When you look at me that way I want to crawl mercifully back into a depraved fetal position. Upon exhibiting Catholic schoolgirl uniforms in early Autumn. September breezes flicker right up the long-tightening sleeves of my pressed-elastic-gripped-fluorescent-windbreaker. Afternoon trees sway and diminish in various seasonal folly. Birch and oak, poplars all soaked with morning dew manifestations. Darkened brown eyebrows and: I'd like to invite you over for supper dear. Your feminine frame so subtle and supple. We'll make eyes at each other over doily-like table linings. Fruits and vegetables of primitive pilgrimage assorted in leaf-like baskets of brisk awakenings.

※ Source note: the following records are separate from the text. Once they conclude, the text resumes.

-- ==== Sys2Proof/Laws/Ops.lean ====
section
/-! SUPPORT. One lemma for each shared operation of Machine/Ops.lean that says all it can do, and what a trace shows of it. -/

namespace Sys2Proof.Machine

/-! ### Traces -/

@[simp] theorem adapterCalls_append (x y : List Action) : adapterCalls (x ++ y) = adapterCalls x ++ adapterCalls y :=
  List.filter_append ..

@[simp] theorem adapterCalls_nil : adapterCalls [] = [] := rfl

@[simp] theorem adapterCalls_cons (a : Action) (x : List Action) :
    adapterCalls (a :: x) = if a.isAdapterCall then a :: adapterCalls x else adapterCalls x :=
  List.filter_cons

theorem lastSetAddress_append_none {y : List Action} (h : y.filterMap Action.addressOperand = []) (x : List Action) :
    lastSetAddress (x ++ y) = lastSetAddress x := by
  simp [lastSetAddress, h]

theorem lastSetAddress_append_setAddress (x : List Action) (a : Addr) :
    lastSetAddress (x ++ [.setAddress a]) = some a := by
  simp [lastSetAddress, Action.addressOperand]

/-! ### The operations that only record -/

@[simp] theorem State.record_record (x y : List Action) (p q : List Access) (s : State) :
    (s.record x p).record y q = s.record (x ++ y) (p ++ q) := by
  simp [State.record]

theorem State.record_nil (s : State) : s.record [] [] = s := by simp [State.record]

@[simp] theorem State.enter_eq (s : State) : s.enter = s.record [] [.readStatus] := rfl
@[simp] theorem State.enterData_eq (s : State) : s.enterData = s.record [] [.readStatus, .readData] := rfl
@[simp] theorem State.listStop_eq (s : State) : s.listStop = s.record [.stop] [] := rfl
@[simp] theorem State.adapterCall_eq (a : Action) (s : State) : s.adapterCall a = s.record [a] [.adapterCall a] := rfl
@[simp] theorem State.adapterSetAddress_eq (a : Addr) (s : State) :
    s.adapterSetAddress a = s.record [.setAddress a] [.adapterCall (.setAddress a)] := rfl
@[simp] theorem State.adapterSetByte_eq (v : Byte) (s : State) :
    s.adapterSetByte v = s.record [.setByte v] [.adapterCall (.setByte v)] := rfl
@[simp] theorem State.adapterFlush_eq (s : State) : s.adapterFlush = s.record [.flush] [.adapterCall .flush] := rfl

@[simp] theorem hookActions_true (a : Action) : hookActions true a = [a] := rfl
@[simp] theorem hookActions_false (a : Action) : hookActions false a = [] := rfl

/-- A hook records itself or nothing. -/
theorem hookActions_cases (present : Bool) (a : Action) :
    hookActions present a = [a] ∨ hookActions present a = [] := by
  cases present <;> simp

@[simp] theorem State.hook_eq (a : Action) (s : State) :
    s.hook a = s.record (hookActions s.cfg.hooks a) ((hookActions s.cfg.hooks a).map .signalHook) := rfl

/-- The low byte: registers first, then the call unless the address is the sentinel. -/
theorem State.assembleLow_eq (b : Byte) (s : State) :
    s.assembleLow b = (s.setTarget (assembleAddress s.ah b)).record
      (if assembleAddress s.ah b = sentinel then [] else [.setAddress (assembleAddress s.ah b)])
      (if assembleAddress s.ah b = sentinel then [] else [.adapterCall (.setAddress (assembleAddress s.ah b))]) := by
  unfold State.assembleLow
  dsimp only
  split <;> simp [*, State.record_nil]

/-- A stop changes no register; it flushes or requests the exit. -/
theorem State.commitOrExit_eq (s : State) :
    s.commitOrExit = s.record
      (if s.ta = sentinel then hookActions s.cfg.hooks .hookExitRequest else [.flush])
      (if s.ta = sentinel then (hookActions s.cfg.hooks .hookExitRequest).map .signalHook else [.adapterCall .flush]) := by
  unfold State.commitOrExit
  split <;> rfl

theorem State.dataEvent_hi {s : State} (h : s.ws = .hi) (b : Byte) : s.dataEvent b = s.captureHigh b := by
  simp [State.dataEvent, h]
theorem State.dataEvent_lo {s : State} (h : s.ws = .lo) (b : Byte) : s.dataEvent b = s.assembleLow b := by
  simp [State.dataEvent, h]
theorem State.dataEvent_data {s : State} (h : s.ws = .data) (b : Byte) :
    s.dataEvent b = s.record [.setByte b] [.adapterCall (.setByte b)] := by
  simp [State.dataEvent, h]

/-- A data event is one of its three cases. -/
theorem State.dataEvent_cases (b : Byte) (s : State) :
    (s.ws = .hi ∧ s.dataEvent b = s.captureHigh b) ∨
    (s.ws = .lo ∧ s.dataEvent b = s.assembleLow b) ∨
    (s.ws = .data ∧ s.dataEvent b = s.record [.setByte b] [.adapterCall (.setByte b)]) := by
  cases h : s.ws with
  | hi => exact .inl ⟨rfl, State.dataEvent_hi h b⟩
  | lo => exact .inr (.inl ⟨rfl, State.dataEvent_lo h b⟩)
  | data => exact .inr (.inr ⟨rfl, State.dataEvent_data h b⟩)

/-- A byte is supplied: one call, its answer to DATA. -/
theorem State.supplyByte_eq (s : State) : s.supplyByte = s.adapterGetByte.writeData s.nextAnswer := rfl

@[simp] theorem State.nextAnswer_record (acts : List Action) (accs : List Access) (s : State) :
    (s.record acts accs).nextAnswer = s.nextAnswer := rfl

/-- An answer the environment lists is the answer. -/
theorem State.nextAnswer_cons {s : State} {v : Byte} {rest : List Byte} (h : s.answers = v :: rest) : s.nextAnswer = v := by
  simp [State.nextAnswer, h]

/-! ### The operations of `CTRL` -/

@[simp] theorem closingActions_clearOnly : ControlWrite.closingActions .clearOnly = [.clearPending] := rfl
@[simp] theorem closingActions_withStop : ControlWrite.closingActions .withStop = [.clearPending] := rfl
@[simp] theorem closingActions_withAckEn : ControlWrite.closingActions .withAckEn = [.ackEnSet, .clearPending] := rfl

/-- The last action of every control write clears the pending flag. -/
theorem closingActions_cases (w : ControlWrite) :
    w.closingActions = [.clearPending] ∨ w.closingActions = [.ackEnSet, .clearPending] := by
  unfold ControlWrite.closingActions
  split <;> simp

theorem Ctrl.fires_iff (c : Ctrl) : c.fires = true ↔ c.pending = true ∧ c.intEn = true ∧ c.moduleEn = true := by
  simp [Ctrl.fires, and_assoc]

theorem Ctrl.mayRaise_iff (c : Ctrl) : c.mayRaise = true ↔ c.moduleEn = true ∧ c.pending = false := by
  simp [Ctrl.mayRaise]

end Sys2Proof.Machine
end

You remind me of mother my dear, when she was your age. The way your adolescent legs unravel beyond juvenile premonition. How your stockings are worn meticulously with narrow garters. I would like to see you smile for the camera in decadent decades of illustrious narration. Black-and-white over-toned photos of you tanning on Eastern coastal shorelines under majestic suns of trivial despair. Then later we'll pass through sordid establishments, catching up on some sea-salt rimmed margaritas. Chasers of O.J. and cran, topped off with drunken intervals of Cuervo Gold, we'll invite the fine Colombian over after-hours, staying awake through moonlit masquerades of frivolous restless timing
I like the way you walk. You got that groovy uptown hipster 1978' and I'm 30 thing going on. I like how you are extremely photogenic, like mother was. You even wear your hair like her. Neatly tied into a bun at the back. Crimson evenings envelope residential beach houses. We'll switch to White Russians early, mixing in some Tchaikovsky to set the background mood. Cousin Larry and the Moose-boys will be there dressed in black as always, we'll celebrate nocturnal transformations of pretentious insignificant realizations. When brutal sunlit morning presents itself barbarically we'll curse the myriad money we spent at the midnight casino. "You said you can count cards you shithead!", she'll wail violently through her towering smoker lungs. Which reminds me: you smoke the same brand of cigarettes that mother used to chain-smoke. Then in sweltering anger you'll whirl your left-high-heel at my dull thwarted cranium. I will have to explain to the badminton boys at the golf course where the protruding rupturing shiner came from.
You know I'll never leave you. You suffice an old abandoned childhood void left unfulfilled. Mother made me feel the same way before the operation.